Configuration Levels¶
Drift works out of the box — no config needed. As your needs grow, unlock more control one level at a time.
Level 0 — Zero Config¶
Drift discovers Python files, runs all 24 signals with default weights,
and prints a Rich terminal report. No drift.yaml required.
When to stay here: You want a quick health check on a new repo.
Level 1 — Built-in Preset¶
Presets tune signal weights, thresholds, and output language for common
scenarios. Run drift preset list to see all available presets, or
drift preset show quick for a full diff against defaults.
| Preset | Focus |
|---|---|
quick |
Fast first scan — disables expensive git signals, limits file discovery |
vibe-coding |
Guided mode with German output, relaxed thresholds |
strict |
Tighter thresholds for mature codebases |
fastapi |
Tuned for FastAPI/Starlette projects |
library |
Emphasis on API surface stability |
monorepo |
Larger file limits, module-aware grouping |
When to move here: You want faster scans (quick) or domain-specific
defaults (fastapi, library).
Level 2 — Custom drift.yaml¶
# drift.yaml
extends: strict
include:
- "src/**"
exclude:
- "**/generated/**"
- "**/migrations/**"
signals:
pattern_fragmentation:
weight: 0.30 # increase importance
temporal_volatility:
weight: 0.0 # disable completely
scoring:
min_function_loc: 10
similarity_threshold: 0.80
Override any preset value. Only the keys you set change — the rest inherits from the preset (or defaults).
When to move here: You want to suppress noisy signals, adjust weights, or scope the scan to specific directories.

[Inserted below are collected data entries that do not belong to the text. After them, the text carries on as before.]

-- ==== Sys2Proof/Machine/Pace.lean ====
section
/-! DEFINITION. The pace loop: slack, VCORE, the policy and its override (R159 to R186). -/

namespace Sys2Proof.Machine

/-- T of the pace loop in 0.1 %: 20.0 % until the first READY after reset release (R167); a restart of Quire C keeps the
stored policy, as the loop's rules are in hardware (R182). -/
def Dev.targetSlack (d : Dev) : Nat := if d.pwr.readyAt.isSome then d.getN pPaceTargetSlack else 200

/-- floor_eff of R168; 550 mV until that READY (R167). -/
def Dev.vcoreFloor (d : Dev) : Nat := if d.pwr.readyAt.isSome then d.getN pVcoreFloorHost else 550

/-- ceiling_eff of R168; 900 mV until that READY (R167). -/
def Dev.vcoreCeiling (d : Dev) : Nat :=
  let c := if d.pwr.readyAt.isSome then min (d.getN pVcoreCeilingHost) (d.getN pVcoreCapLedger) else 900
  max c d.vcoreFloor

/-- An override is in force (R171). -/
def Dev.inOverride (d : Dev) : Bool := d.pace.overrideAt.isSome

def Dev.updPace (d : Dev) (f : Pace → Pace) : Dev := { d with pace := f d.pace }

/-- VCORE moved: slack seen at the former level no longer counts. -/
def Dev.setVcore (d : Dev) (v : Nat) : Dev :=
  (d.set pVcore 0 v).updPace (fun p => { p with recent := 1000, peak := max p.peak v })

/-- One raise of 5 mV (R166). -/
def Dev.raiseVcore (d : Dev) : Dev :=
  (d.setVcore (min 900 (d.getN pVcore + 5))).updPace (fun p => { p with raised := true, lastRaise := some d.time })

/-- The override begins with its first raise (R171). -/
def Dev.enterOverride (d : Dev) (domain slack : Nat) : Dev :=
  let c := d.vcoreCeiling
  let d1 := (d.updPace (fun p => { p with overrideAt := some d.time, peak := 0, calm := 0 })).raiseVcore
  let d2 := (d1.set pPaceOverride 0 1).bump pOverrideCount 0
  d2.raiseDev 0x03E0 (e8 domain ++ zs 1 ++ e16 c ++ e16 (d2.getN pVcore) ++ e16 slack)

/-- A work unit of a domain completes with its slack in 0.1 %, negative when it missed its deadline (R164, R166, R170,
R171). One raise answers every deficit within the same 20 µs. -/
def workUnitComplete (domain : Nat) (slack : Int) (d : Dev) : Dev :=
  if 5 ≤ domain then d else
  let s := (clampI 0 1000 slack).toNat
  let d1 := d.updPace (fun p => { p with windowMin := upd p.windowMin domain (min s), recent := min p.recent s })
  let d2 := if slack < 0 then d1.bump pDeadlineMisses domain else d1
  let recently := match d2.pace.lastRaise with
    | some t => decide (d2.since t < usU 20)
    | none => false
  let v := d2.getN pVcore
  if s < (if d2.inOverride then 50 else d2.targetSlack) && !recently then
    if d2.inOverride || v < d2.vcoreCeiling then (if v < 900 then d2.raiseVcore else d2)
    else if s < 50 && v < 900 then d2.enterOverride domain s
    else d2
  else d2

def execWorkUnitComplete (domain : Nat) (slack : Int) (s : State) : Host.Outcome State Fault Refusal :=
  s.act (workUnitComplete domain slack)

/-- The override ends: PACE_POLICY_RESTORED (R172). -/
def Dev.endOverride (d : Dev) : Dev :=
  let ms := match d.pace.overrideAt with
    | some t => min 4294967295 (toMs (d.since t))
    | none => 0
  let d1 := (d.updPace (fun p => { p with overrideAt := none, calm := 0 })).set pPaceOverride 0 0
  d1.raiseDev 0x03E1 (e32 ms ++ e16 d.pace.peak ++ e16 d.vcoreCeiling)

/-- SLACK_WINDOW_END: slack reported, at most one lowering, the calm windows of an override counted, and lost headroom
reported at most once per second (R164, R166, R171, R172, R174). -/
def slackWindowEnd (d : Dev) : Dev :=
  let mins := d.pace.windowMin
  let low := mins.foldl min 1000
  let dom := (List.range 5).find? (fun k => nth mins k = low)
  let d1 := (List.range 5).foldl (fun e k =>
    (e.set pSlackMin k (nth mins k : Nat)).set pSlackLowWater k (min (e.getN pSlackLowWater k) (nth mins k) : Nat)) d
  let v := d1.getN pVcore
  let calmNow := !d1.pace.raised && 100 ≤ low && v ≤ d1.vcoreCeiling
  let bottom := if d1.inOverride then max d1.vcoreCeiling d1.vcoreFloor else d1.vcoreFloor
  let lower := !d1.pace.raised && (if d1.inOverride then 100 else d1.targetSlack + 50) ≤ low && bottom + 5 ≤ v
  let lost := v = 900 && low < d1.targetSlack && (match d1.pace.headroomAt with
    | some t => decide (secU 1 ≤ d1.since t)
    | none => true)
  let d2 := if lost then
      (d1.updPace (fun p => { p with headroomAt := some d1.time })).raiseDev 0x03E2
        (e8 (dom.getD 0) ++ zs 1 ++ e16 low ++ s16 d1.junction)
    else d1
  let d3 := if d2.inOverride then
      (d2.bump pOverrideTime 0).updPace (fun p => { p with calm := if calmNow then p.calm + 1 else 0 })
    else d2
  let d4 := if lower then d3.setVcore (v - 5) else d3
  let d5 := d4.updPace (fun p => { p with windowMin := [1000, 1000, 1000, 1000, 1000], raised := false })
  if d5.inOverride && 100 ≤ d5.pace.calm then d5.endOverride else d5

def execSlackWindowEnd (s : State) : Host.Outcome State Fault Refusal := s.act slackWindowEnd

/-- CEILING_DESCENT_STEP: VCORE above a lowered ceiling falls by 5 mV, unless a work unit at this level showed less than
5.0 % of slack, which enters override first (R173). -/
def ceilingDescentStep (d : Dev) : Dev :=
  if d.inOverride || d.getN pVcore ≤ d.vcoreCeiling then d
  else if d.pace.recent < 50 then
    d.enterOverride (((List.range 5).find? (fun k => nth d.pace.windowMin k ≤ d.pace.recent)).getD 0) d.pace.recent
  else d.setVcore (max d.vcoreCeiling (d.getN pVcore - 5))

def execCeilingDescentStep (s : State) : Host.Outcome State Fault Refusal := s.act ceilingDescentStep

/-- ARB_LONG_GRANT: counted, and nothing else (R177). -/
def execArbLongGrant (s : State) : Host.Outcome State Fault Refusal := s.act (fun d => d.bump pArbLongCount 0)

/-- The PACE_POLICY_SET response (Table SF-6). -/
def Dev.paceBody (d : Dev) : List Byte :=
  e16 d.vcoreCeiling ++ e16 d.vcoreFloor ++ e16 (d.getN pVcore) ++ eb d.inOverride ++ zs 1

/-- PACE_POLICY_SET: the new window applies, and the response is built, when the journal holds it (R185). -/
def cmdPacePolicySet : CmdSpec :=
  { opcode := 0x0306, len := len 8, denied := onlyS0,
    bad := fun _ r =>
      let ok := fun v => 550 ≤ v && v ≤ 900 && v % 5 = 0
      firstBad r.body [.rg 0 (ok (rq r 0 2)), .rg 2 (ok (rq r 2 2) && rq r 2 2 ≤ rq r 0 2), .rs 4 4],
    nvm := fun _ _ => true,
    run := fun d r =>
      { dev := d.journal 0x0306 0 1 (some (r.slot, r.ref)) (.pace r.slot r.ref r.tagged (rq r 0 2) (rq r 2 2))
        reply := okBody [], held := true } }

def execPacePolicySet (r : Request) (s : State) : Host.Outcome State Fault Refusal := s.act (hostCmd cmdPacePolicySet r)

end Sys2Proof.Machine
end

Level 3 — Feedback & Calibration¶
# Mark a finding as false positive
drift feedback --finding-id PFS-src/utils.py:42 --label fp
# Run calibration cycle — tunes weights from accumulated feedback
drift calibrate
Drift tracks TP/FP labels in .drift/feedback.jsonl and reweights
signals via Bayesian calibration. Git-outcome correlation and GitHub
label correlation further refine weights automatically.
When to move here: You've triaged a few dozen findings and want the signal weights to learn from your judgement.
Level 4 — MCP Agent Session¶
The MCP server exposes 13 tools for real-time agent integration:
| Phase | Tool | Purpose |
|---|---|---|
| Plan | drift_brief |
Scope-aware guardrails before code generation |
| Code | drift_nudge |
Fast safe_to_commit check after each edit (~0.2 s) |
| Verify | drift_diff |
Full before/after comparison before push |
| Learn | drift_feedback |
TP/FP labels that calibrate signal weights |
The agent runs a full session loop: session_start → nudge → diff →
session_end. Session state persists across tool calls.
When to move here: Your AI coding agent (Cursor, Claude Code, Copilot) should enforce structural constraints autonomously.
Level 5 — CI/CD Pipeline¶
# .github/workflows/drift.yml
- uses: mick-gsk/drift@v1
with:
fail-on: none # start report-only
upload-sarif: "true" # PR annotations
comment: "true" # summary comment
Outputs drift-score, grade, severity, finding-count, and
badge-svg for downstream steps.
When to move here: You want every PR reviewed for structural coherence — automatically.
Summary¶
| Level | Config | Effort | Control |
|---|---|---|---|
| 0 | None | Zero | Defaults |
| 1 | extends: preset |
1 line | Preset defaults |
| 2 | drift.yaml |
Minutes | Full signal/weight control |
| 3 | Feedback + calibrate | Ongoing | Weights learn from your judgement |
| 4 | MCP server | JSON block | Real-time agent integration |
| 5 | GitHub Action | Workflow file | Automated PR gate |
Each level builds on the previous one. Start at Level 0 and move up only when you need more control.